Production: structured extraction checklist

Structured extraction is production-ready when schemas are versioned, confidence is calibrated, HITL is staffed, and contract/invoice agents cannot bypass math or duplicate checks—not when a demo parses one PDF into JSON.

Track 6 structured extraction checklist

☐ Document routes (invoice / contract / generic) map to versioned Pydantic or Java schemas
☐ Five-step pipeline: extract text → schema fill → validate → store → HITL queue
☐ Instructor or Spring AI structured output with max_retries; no raw json.loads to DB
☐ Business validators: line math, dates, currency, master data lookup
☐ Confidence field on schema; calibrated vs human override rate quarterly
☐ Ensemble N=3 on high-dollar tier; agreement score blended with self-reported confidence
☐ HITL threshold default <0.8; policy overrides documented per doc type
☐ Extraction versions immutable; re-run appends v{n+1} with diff to prior
☐ Contract agent: parties, dates, obligations with clause refs; version diff artifact stored
☐ Invoice agent: duplicate fingerprint; math validation blocks auto-approve
☐ Approval routing integrated with existing workflow (not shadow inbox)
☐ Golden extraction fixtures in CI; regression on field-level accuracy (Track 5 evals)
☐ Runbook: validation spike, HITL queue aging, ERP webhook failure, schema migration

Guide 5 closes the loop from multimodal bytes to business records.
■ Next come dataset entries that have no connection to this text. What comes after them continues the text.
/-- Rules R149, R163, R164, R165: NOP and the three field commands from every state. NOP completes with OK = 1 and no
other effect; RES is the XOR, the product, the inverse of the operands, which are unchanged; OK = 1. -/
def Obligations.FieldCommandResults : Prop :=
  ∀ s : State, ∃ st : Status,
    st = ⟨false, true, true, false, s.status.werr, 0#4, s.status.lastOp⟩ ∧
    exec .nop s = .next { s with eng := .idle, status := st } ∧
    exec .gfAdd s = .next { s with eng := .idle, status := st, res := s.opa ^^^ s.opb } ∧
    exec .gfMul s = .next { s with eng := .idle, status := st, res := gmul s.params s.opa s.opb } ∧
    exec .gfInv s = .next { s with eng := .idle, status := st, res := ginv s.params s.opa }

/-! ## Polynomials -/

/-- Rule R171: POLY_MUL writes all of PR with the coefficients of the product, PR[k] the sum of PA[i]*PB[j] over
i + j = k, and OK = 1. -/
def Obligations.PolyMulProduct : Prop :=
  ∀ (s : State) (a b : List Word), s.params.legal = true →
    s.load .pa = some a → s.load .pb = some b →
    ∃ t, exec .polyMul s = .next t ∧ t.status.ok = true ∧ t.status.errcode = 0#4 ∧ t.written .pr ∧
      ∀ k, k ≤ 2 * s.params.t → t.wordAt .pr k = prodCoeff s.params a b k

/-- Rules R172, R173: with G monic, PR[0..T-1] is the remainder of PA*PB by G, the only polynomial of degree below T that
differs from the product by a multiple of G, and PR[T..2T] is 0; OK = 1. -/
def Obligations.PolyMulmodRemainder : Prop :=
  ∀ (s : State) (a b g : List Word), s.params.legal = true →
    s.load .pa = some a → s.load .pb = some b → s.load .g = some g → coeff g s.params.t = 1#32 →
    (∀ x ∈ a, Reduced s.params x) → (∀ x ∈ b, Reduced s.params x) → (∀ x ∈ g, Reduced s.params x) →
    ∃ t pr, exec .polyMulmod s = .next t ∧ t.status.ok = true ∧ t.status.errcode = 0#4 ∧ t.load .pr = some pr ∧
      (∀ k, s.params.t ≤ k → coeff pr k = 0#32) ∧
      (∃ q : List Word, ∀ k, prodCoeff s.params a b k = prodCoeff s.params q g k ^^^ coeff pr k) ∧
      ∀ q r : List Word, (∀ x ∈ q, Reduced s.params x) → (∀ x ∈ r, Reduced s.params x) → r.length ≤ s.params.t →
        (∀ k, prodCoeff s.params a b k = prodCoeff s.params q g k ^^^ coeff r k) → ∀ k, coeff r k = coeff pr k

/-- Rules R172, R190, R321: a G that is not monic of degree T is OPERAND, ERRCODE 2: STATUS changes and nothing else. -/
def Obligations.NonMonicGoppaIsOperandError : Prop :=
  ∀ (s : State) (i : Instr) (g : List Word),
    (i = .polyMulmod ∧ (s.load .pa).isSome ∧ (s.load .pb).isSome ∨ i = .irredTest) →
    s.load .g = some g → coeff g s.params.t ≠ 1#32 →
    exec i s = .next { s with
      eng := .idle
      status := ⟨false, true, false, true, s.status.werr, 2#4, s.status.lastOp⟩ }

/-- Rule R191: `irreducible(c)`, for a monic `c` of degree T, is true exactly when `c` is not the product of two
polynomials over GF(2^M) of degree >= 1 each. -/
def Obligations.IrreducibleMeansNoFactors : Prop :=
  ∀ (p : Params) (c : List Word), p.legal = true → MonicT p c → (irreducible p c = true ↔ ¬Factors p c)

/-- Rule R190: IRRED_TEST of a monic G completes with OK = 1 exactly when G is irreducible, and writes nothing but
STATUS. -/
def Obligations.IrredTestReports : Prop :=
  ∀ (s : State) (g : List Word), s.params.legal = true → s.load .g = some g → MonicT s.params g →
    ∃ ok : Bool, (ok = true ↔ ¬Factors s.params g) ∧
      exec .irredTest s = .next { s with
        eng := .idle
        status := ⟨false, true, ok, false, s.status.werr, 0#4, s.status.lastOp⟩ }

/-- Rule R194, the reason it gives: an irreducible g of degree T >= 2 has no root. -/
def Obligations.IrreducibleHasNoRoot : Prop :=
  ∀ (p : Params) (c : List Word) (a : Word), p.legal = true → MonicT p c → irreducible p c = true → Reduced p a →
    peval p c a ≠ 0#32

/-- Rule R194: after GOPPA_SAMPLE completes with OK = 1, G holds a monic, degree-T, irreducible polynomial, with no root
among the field elements, so that `ginv(peval(G, a))` is a true inverse for every element a. -/
def Obligations.GoppaSampleGivesRootFreeG : Prop :=
  ∀ s t : State, s.params.legal = true → s.eng = .busy .goppaSample → exec .goppaSample s = .next t → t.eng = .idle →
    t.status.ok = true →
    ∃ g, t.load .g = some g ∧ MonicT s.params g ∧ ¬Factors s.params g ∧ ∀ a, Reduced s.params a →
      peval s.params g a ≠ 0#32 ∧ gmul s.params (peval s.params g a) (ginv s.params (peval s.params g a)) = 1#32

/-! ## The generators -/

/-- Rules R192, R193, R195: with the bytes of the attempts it makes offered, GOPPA_SAMPLE completes: G is the first candidate that is
irreducible, coefficient `i` of candidate `a` being draw T*(a-1) + i and the leading one 1, TRIES = a; or all
GOPPA_MAX_TRIES candidates are rejected, TRIES is the ceiling, G is unwritten and ERRCODE is 3. The bytes of the attempts
made, 2*T each (notes/assumptions/5.md), are taken and counted in RCNT. -/
def Obligations.GoppaSampleFirstIrreducible : Prop :=
  ∀ s : State, s.params.legal = true → ¬s.starves .goppaSample →
    ∃ (t : State) (cand : Nat → List Word),
      (∀ a, cand a = drawsAt s.params s.port.offered (s.params.t * (a - 1)) s.params.t ++ [1#32]) ∧
      exec .goppaSample s = .next t ∧ t.eng = .idle ∧ t.status.done = true ∧
      2 * s.params.t * t.tries.toNat ≤ s.port.offered.length ∧
      t.port.offered = s.port.offered.drop (2 * s.params.t * t.tries.toNat) ∧
      t.port.rcnt = s.port.rcnt + BitVec.ofNat 64 (2 * s.params.t * t.tries.toNat) ∧
      1 ≤ t.tries.toNat ∧ t.tries.toNat ≤ s.params.goppaMaxTries ∧
      (∀ a, 1 ≤ a → a < t.tries.toNat → irreducible s.params (cand a) = false) ∧
      (irreducible s.params (cand t.tries.toNat) = true →
        t.load .g = some (cand t.tries.toNat) ∧ t.status.ok = true ∧ t.status.errcode = 0#4) ∧
      (irreducible s.params (cand t.tries.toNat) = false →
        t.tries.toNat = s.params.goppaMaxTries ∧ t.unspecified .g ∧ t.status.ok = false ∧ t.status.errcode = 3#4)

/-- Rules R197, R201: with its bytes offered, SUPPORT_GEN completes and takes all SUPPORT_DRAWS draws. The distinct draws
in order of first appearance, N of them, are L, pairwise distinct M-bit elements, and OK = 1; where there are fewer, L is
unwritten and OK = 0, without an error. ACCEPT counts the accepted ones. -/
def Obligations.SupportGenFirstDistinctDraws : Prop :=
  ∀ s : State, s.params.legal = true → 2 * s.params.supportDraws ≤ s.port.offered.length →
    ∃ (t : State) (l : List Word),
      l = ((drawsAt s.params s.port.offered 0 s.params.supportDraws).eraseDups).take s.params.n ∧
      exec .supportGen s = .next t ∧
      t.port.offered = s.port.offered.drop (2 * s.params.supportDraws) ∧
      t.port.rcnt = s.port.rcnt + BitVec.ofNat 64 (2 * s.params.supportDraws) ∧
      t.accept.toNat = l.length ∧ l.Nodup ∧ (∀ x ∈ l, Reduced s.params x) ∧
      t.status.errcode = 0#4 ∧ (t.status.ok = true ↔ l.length = s.params.n) ∧
      (l.length = s.params.n → t.load .l = some l) ∧ (l.length < s.params.n → t.unspecified .l)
Next, production AI architecture zooms out—reference patterns for copilots, batch extraction fleets, multi-region gateways, and how platform teams support product squads.

📦 Production checklist

Ship when auto-approve rate is stable, override rate by confidence bucket is predictable, and zero payments bypass duplicate + math gates—not on first successful JSON dump.

Track 6 path: Continue to Guide 6 — Production AI architecture or return to Shipping track home.

📦 Real World

Schema version bumps without migration scripts brick ERP integrations—treat extraction schemas like public API contracts with deprecation windows.

🔒 Security

Extracted JSON in DB is as sensitive as source PDFs—encrypt at rest, column-level RBAC, mask bank details in review UI for users without payment authority.

🎯 Interview Tip

“End-to-end invoice AI?” — Ingest tiers → classify → Pydantic extract → math + duplicate validators → confidence/HITL → approval workflow → immutable audit trail.